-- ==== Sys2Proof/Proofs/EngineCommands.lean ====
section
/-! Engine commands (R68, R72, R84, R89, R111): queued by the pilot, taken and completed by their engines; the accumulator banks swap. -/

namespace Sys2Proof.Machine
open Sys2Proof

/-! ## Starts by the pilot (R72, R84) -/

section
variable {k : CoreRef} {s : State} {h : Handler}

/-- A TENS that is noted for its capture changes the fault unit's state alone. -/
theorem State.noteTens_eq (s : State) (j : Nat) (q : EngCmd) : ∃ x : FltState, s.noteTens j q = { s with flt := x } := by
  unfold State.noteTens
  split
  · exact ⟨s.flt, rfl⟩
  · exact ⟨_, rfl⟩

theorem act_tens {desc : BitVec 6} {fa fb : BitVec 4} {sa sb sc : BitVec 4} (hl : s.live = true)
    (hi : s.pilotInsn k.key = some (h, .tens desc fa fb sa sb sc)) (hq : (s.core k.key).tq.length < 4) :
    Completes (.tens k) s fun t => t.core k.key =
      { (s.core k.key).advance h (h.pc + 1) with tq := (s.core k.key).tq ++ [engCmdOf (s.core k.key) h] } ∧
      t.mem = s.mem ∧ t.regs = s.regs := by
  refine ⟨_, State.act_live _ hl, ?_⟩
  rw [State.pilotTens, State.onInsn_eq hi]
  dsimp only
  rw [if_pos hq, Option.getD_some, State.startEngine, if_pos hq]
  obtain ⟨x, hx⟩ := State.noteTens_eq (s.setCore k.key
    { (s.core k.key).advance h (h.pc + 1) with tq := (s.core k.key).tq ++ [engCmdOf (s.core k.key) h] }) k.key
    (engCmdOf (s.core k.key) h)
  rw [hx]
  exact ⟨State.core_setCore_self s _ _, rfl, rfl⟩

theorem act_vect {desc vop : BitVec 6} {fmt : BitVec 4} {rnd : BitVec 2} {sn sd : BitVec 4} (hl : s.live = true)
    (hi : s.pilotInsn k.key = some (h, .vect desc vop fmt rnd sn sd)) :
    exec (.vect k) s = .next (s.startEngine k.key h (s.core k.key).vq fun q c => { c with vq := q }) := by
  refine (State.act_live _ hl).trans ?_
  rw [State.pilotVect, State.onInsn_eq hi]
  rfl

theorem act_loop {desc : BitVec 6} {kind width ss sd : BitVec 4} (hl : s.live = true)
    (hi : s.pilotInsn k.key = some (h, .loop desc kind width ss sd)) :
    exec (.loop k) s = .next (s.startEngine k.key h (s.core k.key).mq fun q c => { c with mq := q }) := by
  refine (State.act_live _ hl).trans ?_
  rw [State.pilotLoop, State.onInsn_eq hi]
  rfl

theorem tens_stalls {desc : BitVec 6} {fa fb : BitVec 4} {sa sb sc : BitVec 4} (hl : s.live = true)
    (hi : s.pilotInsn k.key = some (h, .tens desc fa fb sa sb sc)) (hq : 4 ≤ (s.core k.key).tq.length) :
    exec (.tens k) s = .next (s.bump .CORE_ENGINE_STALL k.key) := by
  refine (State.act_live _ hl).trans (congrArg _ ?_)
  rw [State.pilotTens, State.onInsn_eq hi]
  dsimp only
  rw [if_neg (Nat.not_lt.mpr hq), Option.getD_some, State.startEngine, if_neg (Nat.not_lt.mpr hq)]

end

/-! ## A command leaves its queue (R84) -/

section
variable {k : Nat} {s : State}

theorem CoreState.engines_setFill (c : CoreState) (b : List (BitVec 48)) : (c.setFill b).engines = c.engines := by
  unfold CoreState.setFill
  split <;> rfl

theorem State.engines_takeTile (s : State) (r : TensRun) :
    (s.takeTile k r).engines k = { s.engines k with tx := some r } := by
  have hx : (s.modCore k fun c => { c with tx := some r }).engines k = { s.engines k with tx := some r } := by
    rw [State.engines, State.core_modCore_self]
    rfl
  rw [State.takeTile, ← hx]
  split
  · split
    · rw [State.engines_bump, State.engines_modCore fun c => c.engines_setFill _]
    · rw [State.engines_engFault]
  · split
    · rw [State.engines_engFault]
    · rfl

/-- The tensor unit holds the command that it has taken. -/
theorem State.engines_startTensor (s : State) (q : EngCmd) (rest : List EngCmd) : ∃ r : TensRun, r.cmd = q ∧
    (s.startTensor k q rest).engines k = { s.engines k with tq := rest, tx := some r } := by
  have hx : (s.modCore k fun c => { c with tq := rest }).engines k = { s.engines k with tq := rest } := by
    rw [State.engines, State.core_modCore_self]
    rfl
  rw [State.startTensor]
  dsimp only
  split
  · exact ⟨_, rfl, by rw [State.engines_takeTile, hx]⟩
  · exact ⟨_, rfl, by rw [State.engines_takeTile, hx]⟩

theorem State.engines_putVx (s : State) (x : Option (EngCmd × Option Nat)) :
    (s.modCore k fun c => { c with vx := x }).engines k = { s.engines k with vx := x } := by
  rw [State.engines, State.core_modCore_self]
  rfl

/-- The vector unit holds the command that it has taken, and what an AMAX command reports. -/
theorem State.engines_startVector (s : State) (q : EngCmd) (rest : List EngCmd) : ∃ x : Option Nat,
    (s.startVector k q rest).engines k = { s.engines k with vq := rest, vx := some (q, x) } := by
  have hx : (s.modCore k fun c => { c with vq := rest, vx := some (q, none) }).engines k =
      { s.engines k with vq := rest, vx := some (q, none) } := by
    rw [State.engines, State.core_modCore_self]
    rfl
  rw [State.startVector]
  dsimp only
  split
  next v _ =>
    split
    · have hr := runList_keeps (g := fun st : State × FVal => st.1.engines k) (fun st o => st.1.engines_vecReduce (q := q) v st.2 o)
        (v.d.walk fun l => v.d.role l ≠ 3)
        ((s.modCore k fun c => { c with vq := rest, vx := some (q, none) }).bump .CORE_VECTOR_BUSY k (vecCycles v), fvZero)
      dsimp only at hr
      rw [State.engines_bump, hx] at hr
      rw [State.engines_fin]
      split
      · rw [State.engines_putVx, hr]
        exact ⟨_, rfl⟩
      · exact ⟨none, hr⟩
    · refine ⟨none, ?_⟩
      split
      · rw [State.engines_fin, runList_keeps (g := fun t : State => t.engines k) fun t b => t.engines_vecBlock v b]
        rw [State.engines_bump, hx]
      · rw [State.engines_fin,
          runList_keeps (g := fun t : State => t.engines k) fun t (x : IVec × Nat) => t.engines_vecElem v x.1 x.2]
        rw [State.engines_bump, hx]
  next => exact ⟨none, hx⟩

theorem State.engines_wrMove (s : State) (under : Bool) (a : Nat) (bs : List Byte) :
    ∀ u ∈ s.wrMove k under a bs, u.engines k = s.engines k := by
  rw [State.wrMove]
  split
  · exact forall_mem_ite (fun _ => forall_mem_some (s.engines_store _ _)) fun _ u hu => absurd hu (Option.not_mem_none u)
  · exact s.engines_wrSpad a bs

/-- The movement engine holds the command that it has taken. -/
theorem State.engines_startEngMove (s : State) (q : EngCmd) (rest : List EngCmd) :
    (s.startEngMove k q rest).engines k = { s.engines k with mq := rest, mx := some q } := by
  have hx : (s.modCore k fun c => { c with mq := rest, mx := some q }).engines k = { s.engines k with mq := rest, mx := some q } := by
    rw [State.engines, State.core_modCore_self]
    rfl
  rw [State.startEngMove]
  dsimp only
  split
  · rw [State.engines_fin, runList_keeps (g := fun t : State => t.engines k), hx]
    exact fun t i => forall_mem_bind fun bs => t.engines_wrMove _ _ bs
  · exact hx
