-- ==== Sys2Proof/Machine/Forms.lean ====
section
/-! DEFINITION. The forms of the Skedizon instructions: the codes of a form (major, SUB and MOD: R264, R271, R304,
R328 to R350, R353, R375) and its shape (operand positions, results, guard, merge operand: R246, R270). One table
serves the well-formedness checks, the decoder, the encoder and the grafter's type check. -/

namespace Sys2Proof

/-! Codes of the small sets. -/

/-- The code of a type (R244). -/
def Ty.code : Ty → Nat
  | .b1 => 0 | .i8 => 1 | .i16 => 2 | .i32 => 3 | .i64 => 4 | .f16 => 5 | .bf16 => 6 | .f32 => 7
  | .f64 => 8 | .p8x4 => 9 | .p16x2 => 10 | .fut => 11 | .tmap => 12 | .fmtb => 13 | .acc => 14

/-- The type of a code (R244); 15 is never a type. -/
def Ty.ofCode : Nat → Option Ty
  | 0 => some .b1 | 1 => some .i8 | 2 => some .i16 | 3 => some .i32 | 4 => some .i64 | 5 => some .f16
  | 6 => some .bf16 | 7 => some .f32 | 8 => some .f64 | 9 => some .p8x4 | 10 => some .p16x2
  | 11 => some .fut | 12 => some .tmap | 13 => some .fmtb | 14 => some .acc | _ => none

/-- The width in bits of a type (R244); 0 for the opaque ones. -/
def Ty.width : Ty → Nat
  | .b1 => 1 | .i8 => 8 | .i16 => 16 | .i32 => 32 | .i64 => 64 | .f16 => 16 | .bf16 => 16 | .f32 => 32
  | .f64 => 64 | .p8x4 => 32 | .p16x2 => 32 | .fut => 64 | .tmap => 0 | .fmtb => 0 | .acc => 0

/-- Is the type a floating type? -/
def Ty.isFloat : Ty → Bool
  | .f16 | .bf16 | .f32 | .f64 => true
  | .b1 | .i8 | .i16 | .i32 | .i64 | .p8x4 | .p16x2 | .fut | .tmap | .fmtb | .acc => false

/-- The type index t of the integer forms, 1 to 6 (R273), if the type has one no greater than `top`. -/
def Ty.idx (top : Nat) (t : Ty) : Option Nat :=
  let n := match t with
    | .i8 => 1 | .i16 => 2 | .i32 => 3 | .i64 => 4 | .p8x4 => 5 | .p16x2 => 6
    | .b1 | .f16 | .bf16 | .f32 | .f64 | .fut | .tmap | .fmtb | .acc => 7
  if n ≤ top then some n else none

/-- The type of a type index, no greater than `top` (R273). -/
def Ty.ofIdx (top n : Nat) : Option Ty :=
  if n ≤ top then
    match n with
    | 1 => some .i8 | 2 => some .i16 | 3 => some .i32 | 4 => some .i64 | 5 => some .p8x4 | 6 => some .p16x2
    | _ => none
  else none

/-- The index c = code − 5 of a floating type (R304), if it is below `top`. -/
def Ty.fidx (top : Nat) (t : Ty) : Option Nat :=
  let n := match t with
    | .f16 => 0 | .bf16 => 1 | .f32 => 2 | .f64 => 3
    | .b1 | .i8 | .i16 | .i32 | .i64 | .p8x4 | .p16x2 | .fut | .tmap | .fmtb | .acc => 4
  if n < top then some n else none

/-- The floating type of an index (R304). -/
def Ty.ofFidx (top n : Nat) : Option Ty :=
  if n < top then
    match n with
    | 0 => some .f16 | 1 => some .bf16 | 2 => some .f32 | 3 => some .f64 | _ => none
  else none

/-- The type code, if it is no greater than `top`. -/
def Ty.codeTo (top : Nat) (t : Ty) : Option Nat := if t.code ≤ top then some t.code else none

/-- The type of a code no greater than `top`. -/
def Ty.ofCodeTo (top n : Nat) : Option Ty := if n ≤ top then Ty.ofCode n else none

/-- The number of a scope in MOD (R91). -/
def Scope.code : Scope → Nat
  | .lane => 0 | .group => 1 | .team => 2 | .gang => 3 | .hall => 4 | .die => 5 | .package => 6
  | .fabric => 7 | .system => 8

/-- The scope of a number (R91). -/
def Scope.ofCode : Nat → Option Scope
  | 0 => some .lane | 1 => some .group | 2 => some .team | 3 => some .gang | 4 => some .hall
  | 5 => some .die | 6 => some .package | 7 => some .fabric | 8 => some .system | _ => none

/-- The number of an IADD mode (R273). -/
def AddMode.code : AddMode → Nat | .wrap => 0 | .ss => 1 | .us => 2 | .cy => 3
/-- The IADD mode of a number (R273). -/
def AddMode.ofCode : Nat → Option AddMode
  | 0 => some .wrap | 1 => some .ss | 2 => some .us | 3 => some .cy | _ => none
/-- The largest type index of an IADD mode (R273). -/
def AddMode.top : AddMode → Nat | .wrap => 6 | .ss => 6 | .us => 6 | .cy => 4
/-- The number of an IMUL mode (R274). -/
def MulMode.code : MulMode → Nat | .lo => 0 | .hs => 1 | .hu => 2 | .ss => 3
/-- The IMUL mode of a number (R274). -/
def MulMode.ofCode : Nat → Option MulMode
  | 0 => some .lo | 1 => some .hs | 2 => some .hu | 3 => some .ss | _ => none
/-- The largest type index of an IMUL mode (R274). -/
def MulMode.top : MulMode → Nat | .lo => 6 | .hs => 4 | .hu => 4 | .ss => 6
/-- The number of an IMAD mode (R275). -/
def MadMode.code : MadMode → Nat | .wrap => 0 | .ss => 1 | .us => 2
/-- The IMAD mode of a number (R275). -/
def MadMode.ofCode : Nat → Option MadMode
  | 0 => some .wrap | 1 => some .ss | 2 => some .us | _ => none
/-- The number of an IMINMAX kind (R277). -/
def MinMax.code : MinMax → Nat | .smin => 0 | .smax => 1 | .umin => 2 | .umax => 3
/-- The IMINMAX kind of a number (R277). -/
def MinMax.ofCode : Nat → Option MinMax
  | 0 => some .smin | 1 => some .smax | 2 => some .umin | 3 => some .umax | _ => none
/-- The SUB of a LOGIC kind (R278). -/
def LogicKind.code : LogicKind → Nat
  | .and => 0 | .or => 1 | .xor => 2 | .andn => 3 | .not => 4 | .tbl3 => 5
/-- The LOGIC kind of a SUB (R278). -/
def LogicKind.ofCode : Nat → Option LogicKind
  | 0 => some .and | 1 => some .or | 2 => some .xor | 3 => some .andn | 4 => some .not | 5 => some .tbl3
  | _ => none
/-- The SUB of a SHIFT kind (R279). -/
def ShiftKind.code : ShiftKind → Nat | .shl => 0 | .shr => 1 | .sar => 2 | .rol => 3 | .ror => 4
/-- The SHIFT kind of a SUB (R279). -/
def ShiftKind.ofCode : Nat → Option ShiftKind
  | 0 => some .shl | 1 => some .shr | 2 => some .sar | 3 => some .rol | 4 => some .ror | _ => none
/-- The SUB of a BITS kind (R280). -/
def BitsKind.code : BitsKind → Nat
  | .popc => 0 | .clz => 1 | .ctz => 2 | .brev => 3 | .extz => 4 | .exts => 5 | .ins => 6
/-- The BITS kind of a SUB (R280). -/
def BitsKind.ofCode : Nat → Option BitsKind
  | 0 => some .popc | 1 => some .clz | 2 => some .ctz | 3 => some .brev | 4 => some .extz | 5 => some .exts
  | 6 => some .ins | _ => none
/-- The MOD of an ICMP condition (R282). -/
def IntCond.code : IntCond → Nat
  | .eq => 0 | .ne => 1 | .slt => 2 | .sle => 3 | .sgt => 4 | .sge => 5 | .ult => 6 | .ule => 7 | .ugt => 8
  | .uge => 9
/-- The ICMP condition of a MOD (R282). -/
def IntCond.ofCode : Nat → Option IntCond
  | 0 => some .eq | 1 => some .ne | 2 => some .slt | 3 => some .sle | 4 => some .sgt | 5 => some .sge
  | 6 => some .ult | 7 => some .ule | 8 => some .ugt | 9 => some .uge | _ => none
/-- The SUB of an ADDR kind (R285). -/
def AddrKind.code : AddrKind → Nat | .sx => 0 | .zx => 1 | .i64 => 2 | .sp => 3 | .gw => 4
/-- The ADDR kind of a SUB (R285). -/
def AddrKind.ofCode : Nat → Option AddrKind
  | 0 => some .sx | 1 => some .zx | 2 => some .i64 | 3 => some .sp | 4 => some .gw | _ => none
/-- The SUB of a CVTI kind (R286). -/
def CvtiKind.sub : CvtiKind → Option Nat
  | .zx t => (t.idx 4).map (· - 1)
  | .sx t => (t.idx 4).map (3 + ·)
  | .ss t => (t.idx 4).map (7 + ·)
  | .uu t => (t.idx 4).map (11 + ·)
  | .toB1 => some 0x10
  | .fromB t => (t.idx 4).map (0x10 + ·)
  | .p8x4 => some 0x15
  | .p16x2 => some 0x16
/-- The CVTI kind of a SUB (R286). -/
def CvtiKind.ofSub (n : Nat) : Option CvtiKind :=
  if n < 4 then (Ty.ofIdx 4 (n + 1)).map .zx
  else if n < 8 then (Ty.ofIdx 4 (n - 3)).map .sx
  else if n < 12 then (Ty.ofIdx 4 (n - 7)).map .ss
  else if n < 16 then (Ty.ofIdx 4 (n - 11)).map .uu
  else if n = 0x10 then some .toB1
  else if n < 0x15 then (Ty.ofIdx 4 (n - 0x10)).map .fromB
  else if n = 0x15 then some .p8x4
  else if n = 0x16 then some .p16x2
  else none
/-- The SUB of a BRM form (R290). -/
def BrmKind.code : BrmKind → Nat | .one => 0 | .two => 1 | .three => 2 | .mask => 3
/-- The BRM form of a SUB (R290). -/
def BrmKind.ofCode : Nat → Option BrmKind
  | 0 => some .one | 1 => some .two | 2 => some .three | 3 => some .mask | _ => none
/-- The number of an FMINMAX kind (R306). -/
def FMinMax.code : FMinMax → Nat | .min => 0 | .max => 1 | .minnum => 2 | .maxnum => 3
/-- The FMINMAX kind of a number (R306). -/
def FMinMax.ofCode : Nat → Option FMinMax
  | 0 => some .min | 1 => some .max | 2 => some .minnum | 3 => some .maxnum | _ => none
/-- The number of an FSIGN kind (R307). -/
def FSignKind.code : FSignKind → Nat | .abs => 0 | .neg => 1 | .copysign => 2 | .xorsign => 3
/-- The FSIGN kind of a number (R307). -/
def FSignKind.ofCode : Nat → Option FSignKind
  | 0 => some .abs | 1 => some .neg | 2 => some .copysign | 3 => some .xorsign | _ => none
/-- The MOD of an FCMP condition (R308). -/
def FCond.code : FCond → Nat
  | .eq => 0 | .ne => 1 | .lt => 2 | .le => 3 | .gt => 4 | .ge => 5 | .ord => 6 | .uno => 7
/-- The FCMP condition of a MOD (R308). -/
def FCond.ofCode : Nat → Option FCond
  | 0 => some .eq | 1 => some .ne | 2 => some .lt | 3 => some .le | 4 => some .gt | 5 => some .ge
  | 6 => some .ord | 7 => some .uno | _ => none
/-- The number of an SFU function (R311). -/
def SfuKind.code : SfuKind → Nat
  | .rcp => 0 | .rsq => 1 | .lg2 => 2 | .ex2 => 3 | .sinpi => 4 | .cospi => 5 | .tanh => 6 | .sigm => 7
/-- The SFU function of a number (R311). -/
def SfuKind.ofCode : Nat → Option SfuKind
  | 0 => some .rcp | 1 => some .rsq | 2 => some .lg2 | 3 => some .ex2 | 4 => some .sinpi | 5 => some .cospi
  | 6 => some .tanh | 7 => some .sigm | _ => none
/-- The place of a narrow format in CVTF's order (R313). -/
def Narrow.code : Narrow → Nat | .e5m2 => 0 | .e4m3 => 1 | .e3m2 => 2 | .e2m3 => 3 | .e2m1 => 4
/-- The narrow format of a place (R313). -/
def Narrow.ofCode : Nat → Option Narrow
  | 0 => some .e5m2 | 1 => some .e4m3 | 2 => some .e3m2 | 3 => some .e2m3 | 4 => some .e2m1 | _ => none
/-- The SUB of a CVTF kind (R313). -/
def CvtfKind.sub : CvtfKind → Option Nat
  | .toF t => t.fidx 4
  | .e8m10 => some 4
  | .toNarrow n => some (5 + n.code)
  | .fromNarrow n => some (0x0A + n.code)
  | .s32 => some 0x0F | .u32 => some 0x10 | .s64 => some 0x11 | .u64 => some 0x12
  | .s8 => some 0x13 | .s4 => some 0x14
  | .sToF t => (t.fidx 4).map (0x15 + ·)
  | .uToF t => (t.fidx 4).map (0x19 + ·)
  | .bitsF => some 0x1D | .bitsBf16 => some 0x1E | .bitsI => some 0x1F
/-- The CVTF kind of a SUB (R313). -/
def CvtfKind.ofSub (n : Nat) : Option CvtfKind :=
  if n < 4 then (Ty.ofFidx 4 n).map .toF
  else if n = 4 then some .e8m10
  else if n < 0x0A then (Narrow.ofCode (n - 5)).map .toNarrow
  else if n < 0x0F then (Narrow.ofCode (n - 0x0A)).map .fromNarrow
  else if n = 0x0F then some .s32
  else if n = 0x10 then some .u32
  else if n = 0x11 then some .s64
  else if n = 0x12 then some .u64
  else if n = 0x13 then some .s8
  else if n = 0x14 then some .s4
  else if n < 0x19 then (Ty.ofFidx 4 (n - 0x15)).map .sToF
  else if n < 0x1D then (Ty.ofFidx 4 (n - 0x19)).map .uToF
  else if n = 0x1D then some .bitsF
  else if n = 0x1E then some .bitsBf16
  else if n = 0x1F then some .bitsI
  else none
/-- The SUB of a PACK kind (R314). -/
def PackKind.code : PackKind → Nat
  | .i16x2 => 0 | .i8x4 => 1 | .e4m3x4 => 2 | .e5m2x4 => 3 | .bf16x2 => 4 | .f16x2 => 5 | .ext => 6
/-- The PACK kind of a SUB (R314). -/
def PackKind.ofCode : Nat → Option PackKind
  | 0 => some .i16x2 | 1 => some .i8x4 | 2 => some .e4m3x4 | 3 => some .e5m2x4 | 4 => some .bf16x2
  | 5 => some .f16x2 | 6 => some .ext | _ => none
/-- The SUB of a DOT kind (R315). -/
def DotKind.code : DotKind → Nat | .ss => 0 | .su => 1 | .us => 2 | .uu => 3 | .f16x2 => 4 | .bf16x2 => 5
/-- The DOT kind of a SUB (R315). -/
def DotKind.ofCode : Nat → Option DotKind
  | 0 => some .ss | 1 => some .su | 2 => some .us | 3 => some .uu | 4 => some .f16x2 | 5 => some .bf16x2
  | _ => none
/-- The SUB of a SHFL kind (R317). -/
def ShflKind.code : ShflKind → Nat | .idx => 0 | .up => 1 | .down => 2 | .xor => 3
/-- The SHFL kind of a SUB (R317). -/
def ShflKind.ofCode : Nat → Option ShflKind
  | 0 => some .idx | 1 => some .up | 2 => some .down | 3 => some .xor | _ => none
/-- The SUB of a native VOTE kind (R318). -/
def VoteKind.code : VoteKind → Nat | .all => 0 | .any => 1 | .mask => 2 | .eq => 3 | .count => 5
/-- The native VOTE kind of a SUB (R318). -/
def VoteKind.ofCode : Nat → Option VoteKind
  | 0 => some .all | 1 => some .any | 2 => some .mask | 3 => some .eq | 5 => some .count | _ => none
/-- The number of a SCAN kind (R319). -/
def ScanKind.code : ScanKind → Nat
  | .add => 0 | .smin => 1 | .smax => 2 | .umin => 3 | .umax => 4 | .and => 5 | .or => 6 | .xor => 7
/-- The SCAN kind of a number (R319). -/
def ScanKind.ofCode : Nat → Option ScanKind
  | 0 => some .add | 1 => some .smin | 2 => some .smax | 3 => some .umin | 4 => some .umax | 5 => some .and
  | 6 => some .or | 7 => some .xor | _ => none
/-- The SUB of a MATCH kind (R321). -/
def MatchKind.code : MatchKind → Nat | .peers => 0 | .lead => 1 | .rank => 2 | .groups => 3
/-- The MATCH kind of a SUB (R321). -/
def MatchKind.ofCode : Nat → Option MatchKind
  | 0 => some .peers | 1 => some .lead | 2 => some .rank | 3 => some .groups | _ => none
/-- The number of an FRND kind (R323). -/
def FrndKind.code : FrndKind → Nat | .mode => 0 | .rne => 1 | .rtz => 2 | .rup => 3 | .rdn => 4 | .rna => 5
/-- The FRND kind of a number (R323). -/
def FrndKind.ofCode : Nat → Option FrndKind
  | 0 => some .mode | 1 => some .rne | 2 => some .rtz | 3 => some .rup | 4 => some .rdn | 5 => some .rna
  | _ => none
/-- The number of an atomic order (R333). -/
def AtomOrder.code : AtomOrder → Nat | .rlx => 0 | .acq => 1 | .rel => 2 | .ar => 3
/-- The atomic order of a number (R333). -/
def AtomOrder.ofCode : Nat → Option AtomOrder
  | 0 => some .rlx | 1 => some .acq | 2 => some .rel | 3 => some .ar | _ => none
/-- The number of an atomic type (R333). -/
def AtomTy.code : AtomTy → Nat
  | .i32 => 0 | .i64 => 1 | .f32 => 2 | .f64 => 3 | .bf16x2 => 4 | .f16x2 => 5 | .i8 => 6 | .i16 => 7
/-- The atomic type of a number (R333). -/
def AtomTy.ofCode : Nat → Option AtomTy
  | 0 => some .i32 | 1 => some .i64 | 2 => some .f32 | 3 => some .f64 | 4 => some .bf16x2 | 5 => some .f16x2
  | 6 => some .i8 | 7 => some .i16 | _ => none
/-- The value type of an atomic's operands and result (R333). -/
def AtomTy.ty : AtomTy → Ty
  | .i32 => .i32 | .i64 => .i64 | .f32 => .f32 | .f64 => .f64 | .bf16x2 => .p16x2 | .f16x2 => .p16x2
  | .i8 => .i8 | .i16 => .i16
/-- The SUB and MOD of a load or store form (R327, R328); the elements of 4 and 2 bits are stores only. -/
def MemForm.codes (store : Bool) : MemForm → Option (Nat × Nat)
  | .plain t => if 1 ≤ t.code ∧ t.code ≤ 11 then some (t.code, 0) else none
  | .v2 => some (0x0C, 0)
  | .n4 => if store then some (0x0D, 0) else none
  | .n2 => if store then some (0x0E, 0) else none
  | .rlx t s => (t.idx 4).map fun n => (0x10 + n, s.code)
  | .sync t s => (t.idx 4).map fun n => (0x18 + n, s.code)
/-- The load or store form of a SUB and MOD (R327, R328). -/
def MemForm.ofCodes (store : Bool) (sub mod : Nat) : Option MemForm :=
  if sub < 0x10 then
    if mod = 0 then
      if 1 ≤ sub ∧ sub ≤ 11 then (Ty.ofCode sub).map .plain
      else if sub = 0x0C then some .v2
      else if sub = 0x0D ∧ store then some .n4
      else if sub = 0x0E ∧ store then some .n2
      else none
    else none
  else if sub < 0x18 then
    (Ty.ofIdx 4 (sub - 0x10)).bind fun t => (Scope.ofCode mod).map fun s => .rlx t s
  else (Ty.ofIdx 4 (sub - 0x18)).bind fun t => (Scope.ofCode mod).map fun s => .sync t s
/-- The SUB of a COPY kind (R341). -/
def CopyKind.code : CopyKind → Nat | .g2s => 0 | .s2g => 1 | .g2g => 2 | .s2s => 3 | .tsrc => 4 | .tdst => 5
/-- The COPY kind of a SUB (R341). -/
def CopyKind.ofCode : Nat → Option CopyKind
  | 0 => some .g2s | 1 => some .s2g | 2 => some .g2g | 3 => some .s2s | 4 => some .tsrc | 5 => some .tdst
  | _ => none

******

→ Work task
All lines of the records above that contain the word "three" are to be copied out.

→ Problem solution
def BrmKind.code : BrmKind → Nat | .one => 0 | .two => 1 | .three => 2 | .mask => 3
  | 0 => some .one | 1 => some .two | 2 => some .three | 3 => some .mask | _ => none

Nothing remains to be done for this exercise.